TASK TO COMPLETE: Would you reproduce exactly the lines below from the one holding "goes on where" through the one holding "let hi := bitsAt t.curAt.toNat 64 64", inclusive, and no others?

DATASET ENTRIES:
-- ==== Sys2Proof/Machine/Column.lean ====
section
/-! DEFINITION. The column instructions (R193 to R220). -/

namespace Sys2Proof.Machine

/-! ## Descriptors and the arena -/

/-- A column register's fields (R194). -/
structure Col where
  et   : EType
  len  : Nat
  cap  : Nat
  base : Nat
deriving DecidableEq, Repr

/-- A descriptor as its word holds it (R194). An element type of 13 to 15 or a length above its capacity, which only an edited frame or a debug
write makes, is used as it stands, 14 and 15 as `.i8`. DESIGN CHOICE (log entry 130). -/
def Col.ofWord (w : Word) : Col :=
  let v := w.toNat
  { et := (EType.ofCode (bitsAt v 60 4)).getD .i8, len := bitsAt v 36 20, cap := bitsAt v 16 20, base := bitsAt v 0 16 }

/-- Bytes of an element of a column. -/
def Col.size (c : Col) : Nat := Nat.max 1 (c.et.bits / 8)

/-- The column of a column register. -/
def Shuttle.col (t : Shuttle) (n : Nat) : Col := Col.ofWord (t.cword n)

/-- The fields of the arena word (R193). -/
def arenaBase (w : Word) : Nat := bitsAt w.toNat 0 21
def arenaSize (w : Word) : Nat := bitsAt w.toNat 21 21
def arenaScratch (w : Word) : Nat := bitsAt w.toNat 42 21

/-- The address of element i of a column of the shuttle in focus in the near window (R195), and its memory address. -/
def colEa (s : State) (c : Col) (i : Nat) : Nat := arenaBase s.sh.arena + 64 * c.base + i * c.size
def colKey (s : State) (c : Col) (i : Nat) : Nat := nearKey s.co.id (colEa s c i)

/-- The arena lies in the near grant (R204), and every column named lies in the arena: one that does not, which only an edited frame or a debug
write makes, has the fault of the arena. DESIGN CHOICE (log entry 130). -/
def arenaOk (s : State) (cs : List Col) : Bool :=
  let b := arenaBase s.sh.arena
  let n := arenaSize s.sh.arena
  (n == 0 || (decide (s.who.lo ≤ b) && decide (b + n ≤ s.who.lo + s.who.len))) &&
    cs.all (fun c => c.cap == 0 || decide (64 * c.base + c.cap * c.size ≤ n))

/-- An output and an input share storage (R203). -/
def colMeets (o i : Col) : Bool :=
  decide (0 < o.cap) && decide (0 < i.len) && decide (64 * i.base < 64 * o.base + o.cap * o.size) &&
    decide (64 * o.base < 64 * i.base + i.len * i.size)

/-- An overlap R203 does not allow, among outputs and inputs, each input operand with whether R196 lets the output be it. Two outputs never
share storage. -/
def overlapBad (t : Shuttle) (outs : List Nat) (ins : List (Nat × Bool)) : Bool :=
  outs.any (fun o => ins.any (fun i => !(i.1 == o && i.2) && colMeets (t.col o) (t.col i.1))) ||
    (match outs with
      | [a, b] => colMeets (t.col a) { t.col b with len := (t.col b).cap }
      | _ => false)

/-! ## The frame of R199 -/

/-- What an instruction does at a cursor: emits a value to each output and moves on, moves on, is through, fails, or waits. -/
inductive CStep where
  | emit (vs : List Nat) (i j fl : Nat)
  | move (i j fl : Nat)
  | stop
  | fail (f : Flt) (fl : Nat)
  | wait

/-- Where a run stands: the machine, both positions, elements emitted, flags. -/
structure CSt where
  s  : State
  i  : Nat
  j  : Nat
  k  : Nat
  fl : Nat

/-- How a run ends. -/
inductive CEnd where
  | fin
  | full
  | fail (f : Flt)
  | wait

/-- Values admitted to the near queue for place k of the outputs (R113, R220); none when it is full for one of them. -/
def emitTo (s : State) (k : Nat) : List Col → List Nat → Option State
  | c :: cs, v :: vs =>
    (s.co.plain (colKey s c k) (leBytes c.size v) false (byX s)).bind (fun co => emitTo { s with co := co } k cs vs)
  | _, _ => some s

/-- The steps of a run, in order, until it ends (R199) or its turn does: a full queue, or `left` elements out. With outputs, one more element
than the capacity ends it. An element out is one emitted, or for an instruction with no output one it has moved past. -/
def crun (outs : List Col) (cap : Nat) (step : State → Nat → Nat → State × CStep) : Nat → Option Nat → CSt → CSt × CEnd
  | 0, _, c => (c, .fin)
  | n + 1, left, c =>
    if outs.isEmpty && left == some 0 then (c, .wait)
    else
      match step c.s c.i c.j with
      | (s, .stop) => ({ c with s := s }, .fin)
      | (s, .move i j f) =>
        crun outs cap step n (if outs.isEmpty then left.map Nat.pred else left) { c with s := s, i := i, j := j, fl := c.fl ||| f }
      | (s, .fail f g) => ({ c with s := s, fl := c.fl ||| g }, .fail f)
      | (s, .wait) => ({ c with s := s }, .wait)
      | (s, .emit vs i j f) =>
        if cap ≤ c.k then ({ c with s := s, fl := c.fl ||| f }, .full)
        else if left = some 0 then ({ c with s := s }, .wait)
        else
          match emitTo s c.k outs vs with
          | none => ({ c with s := s }, .wait)
          | some s2 => crun outs cap step n (left.map Nat.pred) { s := s2, i := i, j := j, k := c.k + 1, fl := c.fl ||| f }

/-- The instruction a run belongs to: op − 0xA0 and fn, whether a `cres` runs it, its yield and partial predicate, its outputs. -/
structure CCtl where
  op   : Nat
  fn   : Nat
  res  : Bool
  y    : Fin 64
  pp   : Fin 64
  outs : List Nat

/-- A cursor word (R200): bit 63 v, bit 62 res, op, fn, i, j, of which a greater one keeps its low 20 bits. DESIGN CHOICE (log entry 130). -/
def curWord (res : Bool) (op fn i j : Nat) : Nat :=
  2 ^ 63 + res.toNat * 2 ^ 62 + op % 16 * 2 ^ 58 + fn % 16 * 2 ^ 54 + i % 2 ^ 20 * 2 ^ 20 + j % 2 ^ 20

/-- Whether a valid cursor word names an op and fn. -/
def curIs (w op fn : Nat) : Bool := bitAt w 63 && bitsAt w 58 4 == op % 16 && bitsAt w 54 4 == fn % 16

/-- Every bit of the partial predicate, where there is one. -/
def Shuttle.setPp (t : Shuttle) (pp : Fin 64) (b : Bool) : Shuttle := if pp.val = 63 then t else t.pput pp.val (pFill b)

/-- Begin of R199: the positions and the count a run starts from; `k0` the count of a fresh one. An instruction under way goes on where
it is. -/
def cbegin (t : Shuttle) (c : CCtl) (k0 : Nat) : Nat × Nat × Nat :=
  let hi := bitsAt t.curAt.toNat 64 64
  let at' (w : Nat) : Nat × Nat := (bitsAt w 20 20, bitsAt w 0 20)
  if let some p := t.cprog then (p.i, p.j, p.k)
  else if curIs hi c.op c.fn && bitAt hi 62 == c.res then
    let (i, j) := at' hi
    (i, j, match c.outs with | [] => i | o :: _ => (t.col o).len)
  else if c.res then let (i, j) := at' (bitsAt t.curAt.toNat 0 64); (i, j, 0)
  else (0, 0, k0)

RESULT:
/-- Begin of R199: the positions and the count a run starts from; `k0` the count of a fresh one. An instruction under way goes on where
it is. -/
def cbegin (t : Shuttle) (c : CCtl) (k0 : Nat) : Nat × Nat × Nat :=
  let hi := bitsAt t.curAt.toNat 64 64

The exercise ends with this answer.